Task instructions
Exactly as they appear below, repeat the lines from the one with "unfold Obligations.HighSideTimersAndEnvelope" through the one with "exact ⟨_, rfl, hat ▸ rfl, hnow.trans", and no others.

━━━━

theorem State.hsThermalClear_still (hup : s.hsUp n = true) (htl : s.hs[n].tl = true) (htj : tj ≤ 2480)
    (hst : s.hs[n].st ≠ .retryWait) (hwait : s.hs[n].st = .uvWait → s.hs[n].bankOk = false) :
    s.hsThermalClear n tj = s.freeTl n tj := by
  obtain ⟨hfree, -⟩ := s.freeTl_at n tj
  rw [State.hsThermalClear_other hup htl htj hst]
  by_cases huv : s.hs[n].st = .uvWait
  · exact State.hsTryRestart_shut (.inl (hfree.bankOk.trans (hwait huv)))
  · exact State.hsTryRestart_idle
      (not_or.2 ⟨fun e => huv (hfree.st.symm.trans e), fun e => hst (hfree.st.symm.trans e.1)⟩)
end

/-- Settles O14: what switches a channel off is `State.hsFaultPath_at`, what waits restarts as `State.hsRestart_at` says. -/
theorem highSideProtectionTakesTheFaultPath : Obligations.HighSideProtectionTakesTheFaultPath := by
  unfold Obligations.HighSideProtectionTakesTheFaultPath
  refine ⟨?_, ?_, ?_, ?_, ?_, ?_, ?_, ?_, ?_, ?_⟩
  · intro s n ma cycles hup hon hma hcycles
    have hacts := State.hsOverCurrent_acts hup hon hma hcycles
    obtain ⟨hfault, hothers⟩ := State.hsFaultPath_at (congrArg State.hs hacts)
    refine ⟨_, rfl, ?_, hfault.bits.1 rfl, hfault.time_eq, hfault.cause_eq, hfault.tl, hothers, s.hsOverCurrent_touch ..⟩
    simpa [State.faultEnd] using hfault.st_eq
  · intro s n ma cycles h
    exact ⟨_, rfl, State.hsOverCurrent_idle h⟩
  · intro s n ma oc hup hon hma
    obtain ⟨hfault, hothers⟩ := State.hsFaultPath_at (congrArg State.hs (State.hsShort_acts oc hup hon hma))
    refine ⟨_, rfl, ?_, hfault.bits.2.1 rfl, hfault.bits.1, hfault.time_eq, hfault.cause_eq, hfault.tl, hothers,
      s.hsShort_touch ..⟩
    simpa [State.faultEnd] using hfault.st_eq
  · intro s n ma oc h
    exact ⟨_, rfl, State.hsShort_idle oc h⟩
  · intro s n tj sc oc hup htl htj hon
    obtain ⟨hlatch, hlatched⟩ := s.latchTl_at n tj
    obtain ⟨hfault, hothers⟩ := State.hsFaultPath_at (congrArg State.hs (State.hsThermalSet_on sc oc hup htl htj hon))
    rw [s.latchTl_faultEnd, s.latchTl_count] at hfault
    exact ⟨_, rfl, hfault.tl.trans hlatch.tl, hfault.st_eq, hfault.bits.2.2 rfl, hfault.bits.2.1, hfault.bits.1,
      by rw [hfault.cause_eq]; cases sc <;> rfl, hfault.time_eq, hfault.tj.trans hlatch.tj_eq,
      hfault.noTimer hlatch.tl, onlyAt_trans hlatched hothers, s.hsThermalSet_touch ..⟩
  · intro s n tj sc oc hup htl htj hst
    obtain ⟨hlatch, hlatched⟩ := s.latchTl_at n tj
    have hset := State.hsThermalSet_pending sc oc hup htl htj hst
    obtain ⟨hfault, hothers⟩ := State.hsFaultPath_at (congrArg State.hs hset)
    rw [s.latchTl_faultEnd, s.latchTl_count] at hfault
    refine ⟨_, rfl, hfault.tl.trans hlatch.tl, by simpa [State.faultEnd] using hfault.st_eq,
      hfault.bits.2.2 rfl, hfault.cause_eq,
      hfault.time_eq, hfault.tj.trans hlatch.tj_eq, hfault.noTimer hlatch.tl, fun hadm => ?_,
      onlyAt_trans hlatched hothers, s.hsThermalSet_touch ..⟩
    rw [hset, (s.latchTl n tj).hsFaultPath_inbox n true false ((s.setTj_isUp ..).trans hadm) (by rw [hlatch.st, hst]; rfl)]
    exact congrArg (fun a => a.inbox ++ [AdmIn.withdraw n.val]) (s.setTj_adm (tHs n) tj)
  · intro s n tj sc oc hup htl htj hpend hoff
    obtain ⟨hlatch, hothers⟩ := s.latchTl_at n tj
    rw [← State.hsThermalSet_still sc oc hup htl htj hpend hoff] at hlatch hothers
    exact ⟨_, rfl, hlatch.tl, hlatch.st, hlatch.fault, hlatch.tj_eq, hlatch.noTimer, hlatch.retryCnt, hothers,
      s.hsThermalSet_touch ..⟩
  · intro s n tj sc oc h
    exact ⟨_, rfl, State.hsThermalSet_idle sc oc h⟩
  · intro s n tj hup htl htj
    obtain ⟨hfree, hfreed⟩ := s.freeTl_at n tj
    by_cases hst : s.hs[n].st = .retryWait
    · obtain ⟨hat, hothers⟩ := changed_at
        ((congrArg State.hs (State.hsThermalClear_retryWait hup htl htj hst)).trans (State.modHs_hs ..))
      have hst' := hfree.st
      rw [hst] at hst'
      exact ⟨_, rfl, hat ▸ hfree.tl, hat ▸ hfree.tj_eq, fun _ => ⟨hat ▸ rfl, hat ▸ hst'⟩, fun _ => hat ▸ hfree.st,
        fun huv => absurd (hst.symm.trans huv) (by decide), onlyAt_trans hfreed hothers, s.hsThermalClear_touch ..⟩
    · by_cases hwait : s.hs[n].st = .uvWait ∧ s.hs[n].bankOk = true
      · obtain ⟨huv, hbank⟩ := hwait
        obtain ⟨hpend, hkind, -, htl', -, -, htj', hothers⟩ :=
          State.hsRestart_at _ n (congrArg State.hs (State.hsThermalClear_uv hup htl htj huv hbank))
        refine ⟨_, rfl, htl'.trans hfree.tl, htj'.trans hfree.tj_eq, fun h => absurd h hst, fun h => ?_,
          fun _ _ => ⟨hpend, hkind⟩, onlyAt_trans hfreed hothers, s.hsThermalClear_touch ..⟩
        exact h.elim (absurd huv) fun h => nomatch h.symm.trans hbank
      · rw [← State.hsThermalClear_still hup htl htj hst fun huv => Bool.eq_false_iff.2 fun h => hwait ⟨huv, h⟩]
          at hfree hfreed
        exact ⟨_, rfl, hfree.tl, hfree.tj_eq, fun h => absurd h hst, fun _ => hfree.st,
          fun huv hbank => absurd ⟨huv, hbank⟩ hwait, hfreed, s.hsThermalClear_touch ..⟩
  · intro s n tj h
    exact ⟨_, rfl, State.hsThermalClear_idle h⟩

end Sys2Proof.Machine
/-! ## Envelope, retry timer and heal time (R62, R65, R67, R76 to R78) -/

namespace Sys2Proof.Machine

open Claims

theorem State.advanceTo_now_max (s : State) (t : Nat) (hruns : s.tmbRuns = true) : (s.advanceTo t).now = max s.now t := by
  rcases Nat.le_total s.now t with h | h
  · rw [s.advanceTo_now t hruns h, Nat.max_eq_right h]
  · have hnot : (s.tmbRuns && decide (s.now < t)) = false := by simp [h]
    rw [State.advanceTo, hnot, Nat.max_eq_left h]
    rfl

theorem State.advanceTo_isUp (s : State) (t i : Nat) : (s.advanceTo t).isUp i = s.isUp i :=
  (s.advanceTo_touch t).isUp_eq (by decide) i

section
variable {s : State} {n : Fin 48}

/-! ### The envelope -/

theorem State.hsEnvStep_last (hup : s.hsUp n = true) (hst : s.hs[n].st = .inrush)
    (hlast : s.hs[n].defEnv = true ∨ s.hs[n].env.length ≤ s.hs[n].envStep + 1 ∨
      envDur (s.hs[n].env.getD (s.hs[n].envStep + 1) 0) = 0) :
    ∃ arg, s.hsEnvStep n =
      ((s.advanceTo s.hs[n].stepEnd).hsEnter n .on).emitAdm (islHs n) 0x08 arg (.envEnd n.val) := by
  simp only [State.hsEnvStep, hup, hst, beq_self_eq_true, Bool.and_self, if_true, Bool.or_eq_true, decide_eq_true_eq,
    or_assoc, hlast]
  exact ⟨_, rfl⟩

theorem State.hsEnvStep_next (hup : s.hsUp n = true) (hst : s.hs[n].st = .inrush) (henv : s.hs[n].defEnv = false)
    (hlen : s.hs[n].envStep + 1 < s.hs[n].env.length)
    (hdur : 0 < envDur (s.hs[n].env.getD (s.hs[n].envStep + 1) 0)) :
    s.hsEnvStep n = (s.advanceTo s.hs[n].stepEnd).modHs n fun h =>
      { h with
        envStep := s.hs[n].envStep + 1,
        stepEnd := h.stepEnd + envDur (s.hs[n].env.getD (s.hs[n].envStep + 1) 0) * 100 } := by
  have hmore : ¬ (s.hs[n].defEnv = true ∨ s.hs[n].env.length ≤ s.hs[n].envStep + 1 ∨
      envDur (s.hs[n].env.getD (s.hs[n].envStep + 1) 0) = 0) := by
    simp only [henv, Bool.false_eq_true, false_or, not_or]
    omega
  simp only [State.hsEnvStep, hup, hst, beq_self_eq_true, Bool.and_self, if_true, Bool.or_eq_true, decide_eq_true_eq,
    or_assoc, hmore, if_false]

theorem State.hsEnvStep_idle (h : s.hsUp n = false ∨ s.hs[n].st ≠ .inrush) : s.hsEnvStep n = s := by
  unfold State.hsEnvStep
  refine if_neg fun hacts => ?_
  simp only [Bool.and_eq_true, beq_iff_eq] at hacts
  exact h.elim (fun e => nomatch e.symm.trans hacts.1) fun e => e hacts.2

/-! ### The retry timer -/

/-- The moment at which the retry timer runs out (R76), and the channel whose delay has run out then. -/
abbrev State.retryOver (s : State) (n : Fin 48) (since : Nat) : State :=
  (s.advanceTo (since + max 1 (fld s.hs[n].retryCfg 16 16) * 1000)).modHs n fun h =>
    { h with retryAt := none, retryDone := true }

theorem State.hsRetryExpiry_runs {since : Nat} (hup : s.hsUp n = true) (hst : s.hs[n].st = .retryWait)
    (hat : s.hs[n].retryAt = some since) (htl : s.hs[n].tl = false) :
    s.hsRetryExpiry n = (s.retryOver n since).hsTryRestart n := by
  simp only [State.hsRetryExpiry, hup, hst, hat, htl, beq_self_eq_true, Bool.not_false, Bool.and_self, if_true]

theorem State.hsRetryExpiry_idle
    (h : s.hsUp n = false ∨ s.hs[n].st ≠ .retryWait ∨ s.hs[n].retryAt = none ∨ s.hs[n].tl = true) :
    s.hsRetryExpiry n = s := by
  unfold State.hsRetryExpiry
  dsimp only
  split
  · rfl
  · rename_i since hat
    refine if_neg fun hacts => ?_
    simp only [Bool.and_eq_true, beq_iff_eq, Bool.not_eq_true'] at hacts
    obtain ⟨⟨hup, hst⟩, htl⟩ := hacts
    rcases h with h | h | h | h
    · exact nomatch h.symm.trans hup
    · exact h hst
    · exact nomatch h.symm.trans hat
    · exact nomatch h.symm.trans htl

theorem State.retryOver_at (s : State) (n : Fin 48) (since : Nat) :
    (s.retryOver n since).hs[n] = { s.hs[n] with retryAt := none, retryDone := true } ∧
      onlyAt n s.hs (s.retryOver n since).hs := by
  obtain ⟨hat, hothers⟩ := changed_at (State.modHs_hs _ n _ : (s.retryOver n since).hs = _)
  rw [State.advanceTo_hs] at hat hothers
  exact ⟨hat, hothers⟩

theorem State.retryOver_now (since : Nat) (hruns : s.tmbRuns = true) :
    (s.retryOver n since).now = max s.now (since + max 1 (fld s.hs[n].retryCfg 16 16) * 1000) :=
  s.advanceTo_now_max _ hruns

/-! ### The heal time -/

theorem State.hsHeal_runs (hup : s.hsUp n = true) (hst : s.hs[n].st = .on) (hheal : 0 < fld s.hs[n].retryCfg 8 8) :
    (s.hsHeal n).hs = upd s.hs n (fun h => { h with retryCnt := 0 }) ∧
      (s.hsHeal n).now = (s.advanceTo (s.hs[n].onStAt + fld s.hs[n].retryCfg 8 8 * 1000000)).now := by
  simp only [State.hsHeal, hup, hst, hheal.ne', ne_eq, not_false_eq_true, decide_true, beq_self_eq_true, Bool.and_self,
    if_true]
  split
  next hzero =>
    refine ⟨?_, rfl⟩
    rw [State.advanceTo_hs, upd_self]
    rw [← hzero]
  next =>
    exact ⟨by rw [State.emit_hs, State.modHs_hs, State.advanceTo_hs], rfl⟩

theorem State.hsHeal_idle (h : s.hsUp n = false ∨ s.hs[n].st ≠ .on ∨ fld s.hs[n].retryCfg 8 8 = 0) : s.hsHeal n = s := by
  unfold State.hsHeal
  refine if_neg fun hacts => ?_
  simp only [Bool.and_eq_true, beq_iff_eq, decide_eq_true_eq] at hacts
  obtain ⟨⟨hup, hst⟩, hheal⟩ := hacts
  rcases h with h | h | h
  · exact nomatch h.symm.trans hup
  · exact h hst
  · exact hheal h

/-! ### The envelope's copy -/

theorem State.hsEnvWrite_within {v : W32} (h : fld v 0 12 + envLen v ≤ 4096) :
    s.hsEnvWrite n v = s.modHs n fun h =>
      { h with
        envCfg := keep 0x001F0FFF v, envLoaded := false, cmdRes := 0,
        copy := { busy := true, base := fld v 0 12, len := envLen v } } := if_neg (by omega)

theorem State.hsEnvWrite_beyond {v : W32} (h : 4096 < fld v 0 12 + envLen v) : s.hsEnvWrite n v = s.hsRes n 3 := if_pos h

theorem State.hsEnvDone_runs (hbusy : s.hs[n].copy.busy = true) (hup : s.isUp 2 = true) :
    s.hsEnvDone n = s.modHs n fun h =>
      { h with
        staging := s.curve.range h.copy.base h.copy.len, envLoaded := true, copy := { h.copy with busy := false } } :=
  if_pos (by rw [hbusy, hup]; rfl)

theorem State.hsEnvDone_idle (h : s.hs[n].copy.busy = false ∨ s.isUp 2 = false) : s.hsEnvDone n = s := by
  refine if_neg fun hacts => ?_
  rw [Bool.and_eq_true] at hacts
  exact h.elim (fun e => nomatch e.symm.trans hacts.1) fun e => nomatch e.symm.trans hacts.2
end

/-- A store row into a channel's block that changes nothing but the channels. -/
theorem fires_hsRow_hs {s : State} {i : Instr} {c : Fin 4} {isl : Nat} {f : State → State} {P : State → Prop}
    (hexec : exec i s = .next (s.storeIf c isl 8 f)) (hcan : canStore s isl 8) (htouch : ∀ x, onlyTouches [.hs] x (f x))
    (hP : ∀ t, t.hs = (f (s.served c)).hs → onlyTouches [.fab, .answer, .hs, .pmc, .free] s t → P t) : fires i s P :=
  fires_storeIf hexec hcan (fun x => (htouch x).mono (by decide)) (by decide) fun t ht k => hP t (by rw [← ht]) k

/-- Settles O16: each timer acts at its expiry, to which `State.advanceTo` brings the time. -/
theorem highSideTimersAndEnvelope : Obligations.HighSideTimersAndEnvelope := by
  unfold Obligations.HighSideTimersAndEnvelope
  refine ⟨?_, ?_, ?_, ?_, ?_, ?_, ?_, ?_, ?_, ?_, ?_, ?_⟩
  · intro s n hup hst hlast hruns
    obtain ⟨arg, hstep⟩ := State.hsEnvStep_last hup hst hlast
    have hhs : (s.hsEnvStep n).hs = upd s.hs n fun h => h.entered (s.advanceTo s.hs[n].stepEnd).now .on := by
      rw [hstep, State.emitAdm_hs, State.hsEnter_hs, State.advanceTo_hs]
    have hnow : (s.hsEnvStep n).now = (s.advanceTo s.hs[n].stepEnd).now := by
      rw [hstep]
      exact State.now_congr _ (State.emitAdm_tmb ..)
    obtain ⟨hat, hothers⟩ := changed_at hhs
    exact ⟨_, rfl, hat ▸ rfl, hnow.trans (s.advanceTo_now_max _ hruns), hat ▸ hnow.symm, hat ▸ rfl, hothers,
      s.hsEnvStep_touch n⟩
  · intro s n hup hst henv hlen hdur hruns
    have hstep := State.hsEnvStep_next hup hst henv hlen hdur
    obtain ⟨hat, hothers⟩ := changed_at ((congrArg State.hs hstep).trans (State.modHs_hs ..))
    rw [State.advanceTo_hs] at hat hothers
    refine ⟨_, rfl, ?_, ?_, hothers, s.hsEnvStep_touch n⟩
    · rw [hstep]
      exact s.advanceTo_now_max _ hruns
    · rw [hat, Nat.mul_comm 100]
  · intro s n h
    exact ⟨_, rfl, State.hsEnvStep_idle h⟩
  · intro s n since hup hst hat htl hbank hruns
    obtain ⟨hover, hovers⟩ := s.retryOver_at n since
    have hretry : s.hsRetryExpiry n = (s.retryOver n since).hsRestart n true := by
      rw [State.hsRetryExpiry_runs hup hst hat htl]
      exact State.hsTryRestart_retry ((s.advanceTo_isUp ..).trans hup) (hover ▸ hbank) (hover ▸ htl) (hover ▸ hst)
        (hover ▸ rfl)
    obtain ⟨hpend, hkind, hcnt, -, -, -, -, hothers⟩ := State.hsRestart_at _ n (congrArg State.hs hretry)
    refine ⟨_, rfl, ?_, hpend, hcnt.trans (by rw [hover]; rfl), hkind, onlyAt_trans hovers hothers,
      s.hsRetryExpiry_touch n⟩
    rw [hretry, (State.hsRestart_touch ..).now_eq (by decide), State.retryOver_now since hruns]
  · intro s n since hup hst hat htl hbank hruns
    obtain ⟨hover, hovers⟩ := s.retryOver_at n since
    have hretry : s.hsRetryExpiry n = s.retryOver n since := by
      rw [State.hsRetryExpiry_runs hup hst hat htl]
      exact State.hsTryRestart_shut (.inl (hover ▸ hbank))
    rw [← hretry] at hover hovers
    refine ⟨_, rfl, ?_, hover, hovers, s.hsRetryExpiry_touch n⟩
    rw [hretry, State.retryOver_now since hruns]
  · intro s n h
    exact ⟨_, rfl, State.hsRetryExpiry_idle h⟩
  · intro s n hup hst hheal hruns
    obtain ⟨hhs, hnow⟩ := State.hsHeal_runs hup hst hheal
    obtain ⟨hat, hothers⟩ := changed_at hhs
    exact ⟨_, rfl, hnow.trans (s.advanceTo_now_max _ hruns), hat, hothers, s.hsHeal_touch n⟩
  · intro s n h
    exact ⟨_, rfl, State.hsHeal_idle h⟩
  · intro s c n v hcan hlen
    refine fires_hsRow_hs rfl hcan (fun x => x.hsEnvWrite_touch n v) fun t hhs htouch => ?_
    rw [State.hsEnvWrite_within hlen, State.modHs_hs, State.served_hs] at hhs
    obtain ⟨hat, hothers⟩ := changed_at hhs
    exact ⟨hat, hothers, htouch⟩
  · intro s c n v hcan hlen
    refine fires_hsRow_hs rfl hcan (fun x => x.hsEnvWrite_touch n v) fun t hhs htouch => ?_
    rw [State.hsEnvWrite_beyond hlen, State.hsRes_hs, State.served_hs] at hhs
    obtain ⟨hat, hothers⟩ := changed_at hhs
    exact ⟨hat, hothers, htouch⟩
  · intro s n hbusy hup
    obtain ⟨hat, hothers⟩ := changed_at ((congrArg State.hs (State.hsEnvDone_runs hbusy hup)).trans (State.modHs_hs ..))
    exact ⟨_, rfl, hat, hothers, s.hsEnvDone_touch n⟩
  · intro s n h
    exact ⟨_, rfl, State.hsEnvDone_idle h⟩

━━━━

Solution
  unfold Obligations.HighSideTimersAndEnvelope
  refine ⟨?_, ?_, ?_, ?_, ?_, ?_, ?_, ?_, ?_, ?_, ?_, ?_⟩
  · intro s n hup hst hlast hruns
    obtain ⟨arg, hstep⟩ := State.hsEnvStep_last hup hst hlast
    have hhs : (s.hsEnvStep n).hs = upd s.hs n fun h => h.entered (s.advanceTo s.hs[n].stepEnd).now .on := by
      rw [hstep, State.emitAdm_hs, State.hsEnter_hs, State.advanceTo_hs]
    have hnow : (s.hsEnvStep n).now = (s.advanceTo s.hs[n].stepEnd).now := by
      rw [hstep]
      exact State.now_congr _ (State.emitAdm_tmb ..)
    obtain ⟨hat, hothers⟩ := changed_at hhs
    exact ⟨_, rfl, hat ▸ rfl, hnow.trans (s.advanceTo_now_max _ hruns), hat ▸ hnow.symm, hat ▸ rfl, hothers,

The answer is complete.